二十九、 韩琦发话了:青苗法于民不便
雪后初晴,白地青天。这是大自然的大手笔。汴梁城中,宫观寺院,高桥灵塔,楼阁亭台,以及万千民居,似琼峰玉涛,罗列参差。阳光一照,满城银光佳气,蔚为壮观。而在桥畔,在墙角,在庭后,在竹旁,以及在宫院内的梅坞里,那冷艳疏蕊,也在雪中一朵朵绽放。对士大夫来说,这是少有的好天气:最宜踏雪寻梅,欣赏那傲霜斗雪的烟骨冰姿。但恰值迩英阁经筵开讲,众大臣只能笼手抱膝,心向往之了。

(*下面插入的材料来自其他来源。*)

-- ==== Sys2Proof/Tests/Slice0.lean ====
section
/-!
SUPPORT. The model's own tests. Every expected value is read off a table of spec/95_test_vectors.md or a corner case of a
rule, named beside the test; and for each statement with hypotheses a witness that meets them together.
-/

namespace Sys2Proof.Tests

open Sys2Proof.Machine Sys2Proof.Safety

/-- The response to one word presented right after reset. -/
def answerTo (w : Word) : Option Resp :=
  match step (State.reset.withFetchWord 64 w.toNat) with
  | .next u => u.responses.getLast?
  | .fault _ => none
  | .refused _ => none

def statusOf (w : Word) : Option Status := (answerTo w).map Resp.status

/-! ## Legal words, one ill-formed word for each check (95_test_vectors.md section 3.7) -/

theorem test_illformed_reserved_op :
    legalWord 0x0000000000000000 = false ∧ legalWord 0x0700000000000000 = false ∧
      legalWord 0xFFFFFFFFFFFFFFFF = false := by decide

theorem test_illformed_zero_field :
    legalWord 0x0100000000010041 = false ∧ legalWord 0x0300000001FF0780 = false ∧
      legalWord 0x0400010000FF0780 = false ∧ legalWord 0x0500000000000019 = false := by decide

theorem test_wellformed_words :
    legalWord 0x0100000000000041 = true ∧ legalWord 0x0500000000000009 = true ∧
      legalWord 0x0206464630373830 = true := by decide

theorem test_illformed_numbers :
    (AsmLine.enc 65536).wellFormed = false ∧ (AsmLine.valid 0 256 0).wellFormed = false ∧
      (AsmLine.derive 0 0 256).wellFormed = false ∧ (AsmLine.lookupT 8).wellFormed = false ∧
      (AsmLine.lookupD 8).wellFormed = false := by decide

theorem parse_line_check (text : List Byte) : (AsmLine.parse text).wellFormed = decide (text.length ≤ 255) := rfl

theorem access_line_check (text : List Byte) : (AsmLine.access text).wellFormed = decide (text.length ≤ 255) := rfl

theorem test_illformed_texts :
    (AsmLine.parse (List.replicate 256 0x30)).wellFormed = false ∧
      (AsmLine.access (List.replicate 256 0x30)).wellFormed = false := by
  rw [parse_line_check, access_line_check, List.length_replicate]
  decide

/-! ## Decoding: words written out from the field tables of R50 to R56 -/

theorem test_decode_enc : decode 0x010000000000FFFF = .instr (.enc 65535) := by decide

/-- `PARSE "Ff07aB"` (section 3.2): six different slots. -/
theorem test_decode_parse :
    decode 0x0206466630376142 = .instr (.parse ⟨6, 0x46, 0x66, 0x30, 0x37, 0x61, 0x42⟩) := by decide

theorem test_decode_valid : decode 0x0300000000787788 = .instr (.valid ⟨0x78, 0x77, 0x88⟩) := by decide

theorem test_decode_derive : decode 0x0400000000000780 = .instr (.derive ⟨0x00, 0x07, 0x80⟩) := by decide

theorem test_decode_lookup :
    decode 0x050000000000000B = .instr (.lookup true 3) ∧ decode 0x0500000000000006 = .instr (.lookup false 6) := by
  decide

theorem test_decode_access :
    decode 0x06C8464630373931 = .instr (.access ⟨200, 0x46, 0x46, 0x30, 0x37, 0x39, 0x31⟩) := by decide

theorem test_decode_illegal :
    decode 0x8000000000000041 = .illegal .reservedOp ∧ decode 0x0180000000000041 = .illegal .zeroFieldSet := by decide

theorem test_decodeTableWord :
    decodeTableWord 64 0x0500000000000000 = some (.lookup false 0) ∧ decodeTableWord 64 0 = none := by decide

/-- The words of section 3 that the assembler lines of R63 stand for. -/
theorem test_assemble :
    assemble (.parse [0x46, 0x46, 0x30, 0x37, 0x38]) = some 0x0205464630373800 ∧
      assemble (.access [0x46, 0x46, 0x30, 0x37, 0x38, 0x30, 0x30]) = some 0x0607464630373830 ∧
      assemble (.valid 0xFF 0x07 0x90) = some 0x0300000000FF0790 ∧
      assemble (.lookupT 1) = some 0x0500000000000009 ∧ assemble (.enc 256) = some 0x0100000000000100 := by decide

/-! ## ENC (section 2) -/

/-- `ENC 82`: the complement 173 is a literal, not the soft hyphen. -/
theorem test_enc_82 :
    ((answerTo 0x0100000000000052).bind Resp.encoding).map (fun r => (r.hexInverted, r.octalInverted, r.charInverted))
      = some (#v[0x41, 0x44], #v[0x32, 0x35, 0x35], ⟨.literal, 173⟩) := by decide

/-- `ENC 256`: the low byte is 0 but the answer is `INVALID_FORMAT`; `ENC 32`, `ENC 127`, `ENC 160` of section 1. -/
theorem test_enc_bounds :
    statusOf 0x0100000000000100 = some .invalidFormat ∧
      ((answerTo 0x0100000000000020).bind Resp.encoding).map (·.char.kind) = some .space ∧
      ((answerTo 0x010000000000007F).bind Resp.encoding).map (·.char.kind) = some .delete ∧
      ((answerTo 0x01000000000000A0).bind Resp.encoding).map (·.char.kind) = some .xxx := by decide

/-! ## PARSE (section 3.2) -/

theorem test_parse_mixed_case : (answerTo 0x0206466630376142).bind Resp.triple = some ⟨0xFF, 0x07, 0xAB⟩ := by decide

/-- Length 5 with six good slots, and a colon, the code after 9. -/
theorem test_parse_rejects :
    statusOf 0x0205464630373830 = some .invalidFormat ∧ statusOf 0x020646463037383A = some .invalidFormat := by decide

/-! ## VALID (section 3.3) -/

theorem test_valid_passes :
    answerTo 0x0300000000FF0780 = some (.ok .empty) ∧ answerTo 0x0300000000FF0F00 = some (.ok .empty) := by decide

/-- All three fail; C2 and C3 fail; only C3 fails. -/
theorem test_valid_first_failure :
    statusOf 0x0300000000FE0791 = some .mismatch67 ∧ statusOf 0x0300000000FF0791 = some .mismatch68 ∧
      statusOf 0x0300000000FF0790 = some .mismatch78 := by decide

/-! ## DERIVE (section 3.4) -/

theorem test_derive_well_formed : (answerTo 0x040000000008778F).bind Resp.codes = some #v[6, 6, 6, 3] := by decide

/-- Only `b7[7]`: C1 of block 3; only `b8[3]`: C2 of block 3; only `b8[4]`: C3 of block 0. -/
theorem test_derive_single_bits :
    (answerTo 0x0400000000008000).bind Resp.codes = some #v[0, 0, 0, 4] ∧
      (answerTo 0x0400000000000008).bind Resp.codes = some #v[0, 0, 0, 2] ∧
      (answerTo 0x0400000000000010).bind Resp.codes = some #v[1, 0, 0, 0] := by decide

/-! ## LOOKUP (section 3.5, default tables) -/

theorem test_lookup_trailer :
    (answerTo 0x050000000000000B).bind Resp.trow
      = some ⟨.never, .keyB, .keyAB, .keyB, .never, .keyB, 0⟩ := by decide

theorem test_lookup_data :
    (answerTo 0x0500000000000006).bind Resp.drow = some ⟨.keyAB, .keyB, .keyB, .keyAB, 2⟩ := by decide

/-! ## ACCESS (section 3.6, default tables) -/

theorem test_access_rows :
    ((answerTo 0x0606303837373846).bind Resp.codes = some #v[6, 6, 6, 3]) ∧
      ((answerTo 0x0606303837373846).bind Resp.row3).map (·.readDataBlock) = some .keyAB := by decide

theorem test_access_gates :
    answerTo 0x0606464630373930 = some (.error .mismatch78) ∧ statusOf 0x0607464630373830 = some .invalidFormat := by
  decide

/-! ## The machine around the commands -/

/-- Words of section 3.7: the zero field wins over `val` > 255. -/
theorem test_illegal_words :
    answerTo 0x0100000000010141 = some (.error .illegalCmd) ∧ answerTo 0xFFFFFFFFFFFFFFFF = some (.error .illegalCmd) :=
  by decide

/-- The placeholder texts of R22 and the codes of R21. -/
theorem test_texts_and_codes :
    (CharDisplay.mk .shyphen 173).text = [0x73, 0x2E, 0x68, 0x79, 0x70, 0x68, 0x65, 0x6E] ∧
      (CharDisplay.mk .literal 33).text = [33] ∧ Status.illegalCmd.code = 15 ∧ permCode .keyAB = 3 := by decide

theorem test_start_has_one_instance : System.start = [State.reset] := by decide

/-! ## Witnesses: for each statement with hypotheses, a state and operands that meet them together -/

/-- A state whose host presents `w` and then resets. -/
def presenting (w : Word) : State := { State.reset with stream := [.command w, .reset] }

theorem witness_FetchedCommandRunsItsInstruction :
    (presenting 0x0100000000000041).stream = .command 0x0100000000000041 :: [.reset] ∧
      decode 0x0100000000000041 = .instr (.enc 0x41) := by decide

theorem witness_IllegalWords_reserved :
    (presenting 0x0700000000000000).stream = .command 0x0700000000000000 :: [.reset] ∧
      ReservedOp 0x0700000000000000 ∧ ReservedOp 0x0000000000000000 := by
  unfold ReservedOp; decide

今天是吕惠卿第一次开讲六经,讲的是六经中的《尚书》。辰正时分,赵顼驾临迩英阁,在御座上坐下。自从王安石进中书,赵顼便如同大江中的礁石,同时经受着两股水流的激荡冲击。他肃然恭受,并以他的人生经验,他的学力来检验,来决定取舍。他渐趋成熟了。他支持王安石,同时又容忍反对的意见。他把范纯仁的奏疏留中,把司马光的奏疏留中,也把苏轼的言事疏留中了。在他的潜意识里,他把王安石和司马光当作自己的左右手。他用王安石,却又把司马光留在朝中。至于苏轼,他不认同苏轼的意见,却欣赏他的文采:在满纸烟霞中,可见其奔放不羁的不凡气概,他能携带着你的思绪,在宇宙间飞翔。难怪太皇太后特别喜欢苏轼的诗词文章,甚至把它当作寂寂深宫中消愁解闷的良药。人材难得,人材难得啊!今天吕惠卿迩英阁讲经,他可是很准时的,他很想称量称量吕惠卿,是否如王安石推荐时所说。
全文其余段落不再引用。